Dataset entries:
theorem witness_PoolIsKept_moves :
    (chipId (pooled owned id) ≠ 15 ∧ dirAddr (pooled owned id) 63 0 + 16 * tdRows (pooled owned id) 63 ≤ lp5xEnd ∧
        featOn (pooled owned id) 3 = true ∧ Lp5xSound (pooled owned id) (dirAddr (pooled owned id) 63 0) 16) ∧
      (chipId (pooled former id) = 0 ∧ dirEntry (pooled former id) 63 0 = former ∧ former.former = true ∧ former.curValid = true ∧
        former.prevValid = false ∧ former.curGen ≤ lowGen (pooled former id)) ∧
      (dirEntry (pooled superseded id) 63 0 = superseded ∧ superseded.curGen ≤ [1].foldl min (lowGen (pooled superseded id)) ∧
        Lp5xSound (pooled superseded id) (dirAddr (pooled superseded id) 63 0) (16 * tdRows (pooled superseded id) 63)) ∧
      (dirEntry (pooled replica id) 63 0 = replica ∧ replica.role = 2 ∧ replica.curValid = true ∧ replica.prevValid = false ∧
        fld (pooled replica id) (R.TD_STATE.STATE 63) ≠ 2 ∧ (pooled replica id).pool.repl = [] ∧ (pooled replica id).pool.recopy = [] ∧
        Lp5xFree (pooled replica id) (slotAddr (pooled replica id) 63 replica.curSlot) (tdRowBytes (pooled replica id) 63)) :=
  ⟨⟨by decide, by decide, by decide, sound_of (by decide) rfl rfl rfl (by decide)⟩,
    ⟨by decide, by decide, by decide, by decide, by decide, by decide +kernel⟩,
    ⟨by decide, by decide +kernel, sound_of (by decide) rfl rfl rfl (by decide)⟩, by decide, by decide, by decide, by decide, by decide,
    by decide, by decide, (sound_of (by decide) rfl rfl rfl (by decide)).1⟩

/-- A chip whose radio links run, with one receive buffer at 0x8000 and one transmit buffer there too, and objects 1 and 2 as given. -/
def radio (free done : Nat) : State :=
  regsSet [(R.KCTL.RX_EN, 1), (R.KCTL.TX_EN, 1), (R.JRX_CTL.EN, 1), (R.JTX_CTL.EN, 1), (R.JRX_CTL.MODE, 3), (R.JRX_STAT.LINK_UP, 1),
      (R.JRX_STAT.LANE_LOCK, 128), (R.RXB_SYNC.FREE_SYNC, 1), (R.RXB_SYNC.SYM_SYNC, 2), (R.TXB_SYNC.FREE_SYNC, 2), (R.TXB_SYNC.READY_SYNC, 1),
      (R.RXB.val 0, 0x8000), (R.TXB.val 0, 0x8000)]
    { State.reset with
      mem := stored [(0x8000, bytesLE 8 (7 + 2 ^ 32 * 13))], syncs := [(1, semaphore free []), (2, semaphore done [])] }

theorem witness_RadioLinksAndSymbols_links :
    (let s := regsSet [(R.JRX_CTL.EN, 1)] State.reset
     linkHeld s 2 0 = false ∧ flag s R.JRX_CTL.EN = true ∧ 0 < (jmode (fld s R.JRX_CTL.MODE)).lanes) ∧
      (bitOf (fld (radio 1 0) R.JRX_STAT.LANE_LOCK) 7 = true ∧ flag (radio 1 0) R.JRX_STAT.LINK_UP = true) ∧
      (let s := regsSet [(R.JRX_CTL.EN, 1), (R.JRX_STAT.LANE_LOCK, 1)] State.reset
       0 < (jmode (fld s R.JRX_CTL.MODE)).lanes ∧ ∀ i, i < (jmode (fld s R.JRX_CTL.MODE)).lanes → bitOf (fld s R.JRX_STAT.LANE_LOCK) i = true) :=
  ⟨by decide, by decide, by decide⟩
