-- ==== Sys2Proof/Config.lean ====
section
/-!
DEFINITION. What the spec leaves open and the model leaves free: constants without a body, which nothing can evaluate.
Each is applied to the model's counter `State.seq`, or to the operand its rule says it depends on. The log entry that
declares each is named beside it.
-/

namespace Sys2Proof.Config

/-- Whether a read inside a lookahead window returns the new value (02 R41), by the counter and the operand position
(log entry 4). -/
opaque laNew : Nat → Nat → Bool

/-- Whether a TLB, or a walk cache, still holds the entry that would serve a look-up (04 R91, R94), by the counter and the place:
0 the core's own TLB, 1 the die's or the L2 TLB, 2 to 4 the walk cache's level (log entry 4). -/
opaque tlbKeep : Nat → Nat → Bool

/-- Which entry of a full set or table makes room (04 R91, 05 R99), by the counter (log entry 4). -/
opaque victim : Nat → Nat

/-- Whether a thread sent to a full S-die has waited long enough to go to another (15 R335), by the counter (log entry 4). -/
opaque binWait : Nat → Bool

/-- How many of a thread's last instructions were still in flight when the clocks of its rail quadrant stopped (19 R429), by the counter
and the thread's number (log entry 9). -/
opaque inFlight : Nat → Nat → Nat

/-- Whether a fetch is served by an older copy of the block in the instruction cache (18 R422), by the counter (log
entry 4). -/
opaque fetchOld : Nat → Bool

/-- Nanoseconds that pass in a step (07 R160), by the counter (log entry 6). -/
opaque timeStep : Nat → Nat

/-- Latency of an access of a thread or an engine in clocks (00 R4), by the counter: what a capture unit samples (19 R432; log entry
6). -/
opaque latency : Nat → Nat

/-- Where the search for a free entry of a table starts (15 R325, 17 R372), by the counter (log entry 4). -/
opaque freeStart : Nat → Nat

/-- How far fsinp, fcosp, fexp2 and flog2 land from the correctly rounded result, in units of the last place, before the
bound of 11 R237 and R238 is applied; by the function (0 to 3) and the operand's bits (log entry 7). -/
opaque approx : Nat → BitVec 32 → Int

/-- The bytes a die writes to the spill area for an entry of its mark table, of which 17 R375 gives no layout, by the counter and the
byte (log entry 49). -/
opaque spillImage : Nat → Nat → BitVec 8

/-- A tile's current over a window as the balance sensor measures it (16 R349), by the counter and the tile (log
entry 8). -/
opaque current : Nat → Nat → Nat

/-- Whether a firmware manifest's signature verifies and its images hash to their names (number 0), and whether the image of a unit
verifies as it is loaded, by the counter and the unit's number (19 R435; log entry 9). -/
opaque verified : Nat → Nat → Bool

/-- The version of the manifest a package powers on with (19 R435, R436), by the counter (log entry 9). -/
opaque manifest : Nat → Nat

/-- What a link port is wired to, by package and port (20 R445): bit 0 whether it is, bits [4:1] the package, bits [7:5] the port
(log entry 5). -/
opaque wiring : Nat → Nat → BitVec 8

/-- The port mask of the domain configuration, by package and destination (20 R445; log entry 5). -/
opaque route : Nat → Nat → BitVec 8

/-- Whether a unit passes its step of the power-on order (19 R436), by the counter and the unit's number (log entry 9). -/
opaque bringUp : Nat → Nat → Bool

/-- Whether the save of a rail quadrant that is shut completes in time (19 R428, R430), by the counter (log entry 9). -/
opaque quadSaved : Nat → Bool

/-- What an atomic operation that is performed late and draws an error response leaves in its register, by the counter (log entry
99). -/
opaque spoiled : Nat → BitVec 64

/-- The locator of an error-log entry for which the spec gives none (codes 17 and 18 of 19 R433), by the counter (log
entry 4). -/
opaque locator : Nat → BitVec 64

/-- An egress or ingress timestamp's offset from the package's TIME, in nanoseconds, before the bound of 20 R443
(log entry 6). -/
opaque stampOff : Nat → Nat

end Sys2Proof.Config
end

▶ **Your goal**:
The lines in the entries above that carry the word "tdRows" must be copied.

▶ **Finished task**:
    (chipId (pooled owned id) ≠ 15 ∧ dirAddr (pooled owned id) 63 0 + 16 * tdRows (pooled owned id) 63 ≤ lp5xEnd ∧
        Lp5xSound (pooled superseded id) (dirAddr (pooled superseded id) 63 0) (16 * tdRows (pooled superseded id) 63)) ∧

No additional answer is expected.